Exercise goal:
Write out exactly what each line says, starting with the first line below and ending on the one with "abbrev OnlyErr (t".
[[ Data to examine, beginning ]]
abbrev OnlyHostOut (t s : State) : Prop :=
  t.pending = s.pending ∧ t.nv = s.nv ∧ t.ret = s.ret ∧ t.pwr = s.pwr ∧ t.board = s.board ∧ t.pace = s.pace ∧ t.links = s.links ∧ t.tree = s.tree ∧ t.sched = s.sched ∧ t.time = s.time ∧ t.trav = s.trav ∧ t.disp = s.disp ∧ t.usb = s.usb ∧ t.net = s.net ∧ t.win = s.win ∧ t.keys = s.keys ∧ t.img = s.img ∧ t.err = s.err ∧ t.free = s.free ∧ t.uptime = s.uptime

abbrev OnlyErr (t s : State) : Prop :=
  t.pending = s.pending ∧ t.nv = s.nv ∧ t.ret = s.ret ∧ t.pwr = s.pwr ∧ t.board = s.board ∧ t.pace = s.pace ∧ t.links = s.links ∧ t.tree = s.tree ∧ t.sched = s.sched ∧ t.time = s.time ∧ t.trav = s.trav ∧ t.host = s.host ∧ t.disp = s.disp ∧ t.usb = s.usb ∧ t.net = s.net ∧ t.win = s.win ∧ t.keys = s.keys ∧ t.img = s.img ∧ t.out = s.out ∧ t.free = s.free ∧ t.uptime = s.uptime

abbrev OnlyHostErrOut (t s : State) : Prop :=
  t.pending = s.pending ∧ t.nv = s.nv ∧ t.ret = s.ret ∧ t.pwr = s.pwr ∧ t.board = s.board ∧ t.pace = s.pace ∧ t.links = s.links ∧ t.tree = s.tree ∧ t.sched = s.sched ∧ t.time = s.time ∧ t.trav = s.trav ∧ t.disp = s.disp ∧ t.usb = s.usb ∧ t.net = s.net ∧ t.win = s.win ∧ t.keys = s.keys ∧ t.img = s.img ∧ t.free = s.free ∧ t.uptime = s.uptime

abbrev OnlyTrav (t s : State) : Prop :=
  t.pending = s.pending ∧ t.nv = s.nv ∧ t.ret = s.ret ∧ t.pwr = s.pwr ∧ t.board = s.board ∧ t.pace = s.pace ∧ t.links = s.links ∧ t.tree = s.tree ∧ t.sched = s.sched ∧ t.time = s.time ∧ t.host = s.host ∧ t.disp = s.disp ∧ t.usb = s.usb ∧ t.net = s.net ∧ t.win = s.win ∧ t.keys = s.keys ∧ t.img = s.img ∧ t.err = s.err ∧ t.out = s.out ∧ t.free = s.free ∧ t.uptime = s.uptime

abbrev OnlyTravOut (t s : State) : Prop :=
  t.pending = s.pending ∧ t.nv = s.nv ∧ t.ret = s.ret ∧ t.pwr = s.pwr ∧ t.board = s.board ∧ t.pace = s.pace ∧ t.links = s.links ∧ t.tree = s.tree ∧ t.sched = s.sched ∧ t.time = s.time ∧ t.host = s.host ∧ t.disp = s.disp ∧ t.usb = s.usb ∧ t.net = s.net ∧ t.win = s.win ∧ t.keys = s.keys ∧ t.img = s.img ∧ t.err = s.err ∧ t.free = s.free ∧ t.uptime = s.uptime

abbrev OnlyTravHostOut (t s : State) : Prop :=
  t.pending = s.pending ∧ t.nv = s.nv ∧ t.ret = s.ret ∧ t.pwr = s.pwr ∧ t.board = s.board ∧ t.pace = s.pace ∧ t.links = s.links ∧ t.tree = s.tree ∧ t.sched = s.sched ∧ t.time = s.time ∧ t.disp = s.disp ∧ t.usb = s.usb ∧ t.net = s.net ∧ t.win = s.win ∧ t.keys = s.keys ∧ t.img = s.img ∧ t.err = s.err ∧ t.free = s.free ∧ t.uptime = s.uptime

abbrev OnlyLinksTreeSchedTravHostOut (t s : State) : Prop :=
  t.pending = s.pending ∧ t.nv = s.nv ∧ t.ret = s.ret ∧ t.pwr = s.pwr ∧ t.board = s.board ∧ t.pace = s.pace ∧ t.time = s.time ∧ t.disp = s.disp ∧ t.usb = s.usb ∧ t.net = s.net ∧ t.win = s.win ∧ t.keys = s.keys ∧ t.img = s.img ∧ t.err = s.err ∧ t.free = s.free ∧ t.uptime = s.uptime

abbrev OnlySched (t s : State) : Prop :=
  t.pending = s.pending ∧ t.nv = s.nv ∧ t.ret = s.ret ∧ t.pwr = s.pwr ∧ t.board = s.board ∧ t.pace = s.pace ∧ t.links = s.links ∧ t.tree = s.tree ∧ t.time = s.time ∧ t.trav = s.trav ∧ t.host = s.host ∧ t.disp = s.disp ∧ t.usb = s.usb ∧ t.net = s.net ∧ t.win = s.win ∧ t.keys = s.keys ∧ t.img = s.img ∧ t.err = s.err ∧ t.out = s.out ∧ t.free = s.free ∧ t.uptime = s.uptime

abbrev OnlyLinksSched (t s : State) : Prop :=
  t.pending = s.pending ∧ t.nv = s.nv ∧ t.ret = s.ret ∧ t.pwr = s.pwr ∧ t.board = s.board ∧ t.pace = s.pace ∧ t.tree = s.tree ∧ t.time = s.time ∧ t.trav = s.trav ∧ t.host = s.host ∧ t.disp = s.disp ∧ t.usb = s.usb ∧ t.net = s.net ∧ t.win = s.win ∧ t.keys = s.keys ∧ t.img = s.img ∧ t.err = s.err ∧ t.out = s.out ∧ t.free = s.free ∧ t.uptime = s.uptime

abbrev OnlyTree (t s : State) : Prop :=
  t.pending = s.pending ∧ t.nv = s.nv ∧ t.ret = s.ret ∧ t.pwr = s.pwr ∧ t.board = s.board ∧ t.pace = s.pace ∧ t.links = s.links ∧ t.sched = s.sched ∧ t.time = s.time ∧ t.trav = s.trav ∧ t.host = s.host ∧ t.disp = s.disp ∧ t.usb = s.usb ∧ t.net = s.net ∧ t.win = s.win ∧ t.keys = s.keys ∧ t.img = s.img ∧ t.err = s.err ∧ t.out = s.out ∧ t.free = s.free ∧ t.uptime = s.uptime

abbrev OnlyTreeOut (t s : State) : Prop :=
  t.pending = s.pending ∧ t.nv = s.nv ∧ t.ret = s.ret ∧ t.pwr = s.pwr ∧ t.board = s.board ∧ t.pace = s.pace ∧ t.links = s.links ∧ t.sched = s.sched ∧ t.time = s.time ∧ t.trav = s.trav ∧ t.host = s.host ∧ t.disp = s.disp ∧ t.usb = s.usb ∧ t.net = s.net ∧ t.win = s.win ∧ t.keys = s.keys ∧ t.img = s.img ∧ t.err = s.err ∧ t.free = s.free ∧ t.uptime = s.uptime

abbrev OnlyLinksTreeSchedOut (t s : State) : Prop :=
  t.pending = s.pending ∧ t.nv = s.nv ∧ t.ret = s.ret ∧ t.pwr = s.pwr ∧ t.board = s.board ∧ t.pace = s.pace ∧ t.time = s.time ∧ t.trav = s.trav ∧ t.host = s.host ∧ t.disp = s.disp ∧ t.usb = s.usb ∧ t.net = s.net ∧ t.win = s.win ∧ t.keys = s.keys ∧ t.img = s.img ∧ t.err = s.err ∧ t.free = s.free ∧ t.uptime = s.uptime

abbrev OnlyPwr (t s : State) : Prop :=
  t.pending = s.pending ∧ t.nv = s.nv ∧ t.ret = s.ret ∧ t.board = s.board ∧ t.pace = s.pace ∧ t.links = s.links ∧ t.tree = s.tree ∧ t.sched = s.sched ∧ t.time = s.time ∧ t.trav = s.trav ∧ t.host = s.host ∧ t.disp = s.disp ∧ t.usb = s.usb ∧ t.net = s.net ∧ t.win = s.win ∧ t.keys = s.keys ∧ t.img = s.img ∧ t.err = s.err ∧ t.out = s.out ∧ t.free = s.free ∧ t.uptime = s.uptime

abbrev OnlyPwrHostOut (t s : State) : Prop :=
  t.pending = s.pending ∧ t.nv = s.nv ∧ t.ret = s.ret ∧ t.board = s.board ∧ t.pace = s.pace ∧ t.links = s.links ∧ t.tree = s.tree ∧ t.sched = s.sched ∧ t.time = s.time ∧ t.trav = s.trav ∧ t.disp = s.disp ∧ t.usb = s.usb ∧ t.net = s.net ∧ t.win = s.win ∧ t.keys = s.keys ∧ t.img = s.img ∧ t.err = s.err ∧ t.free = s.free ∧ t.uptime = s.uptime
[[ Data to examine, end ]]
Solution to the problem:
abbrev OnlyHostOut (t s : State) : Prop :=
  t.pending = s.pending ∧ t.nv = s.nv ∧ t.ret = s.ret ∧ t.pwr = s.pwr ∧ t.board = s.board ∧ t.pace = s.pace ∧ t.links = s.links ∧ t.tree = s.tree ∧ t.sched = s.sched ∧ t.time = s.time ∧ t.trav = s.trav ∧ t.disp = s.disp ∧ t.usb = s.usb ∧ t.net = s.net ∧ t.win = s.win ∧ t.keys = s.keys ∧ t.img = s.img ∧ t.err = s.err ∧ t.free = s.free ∧ t.uptime = s.uptime

abbrev OnlyErr (t s : State) : Prop :=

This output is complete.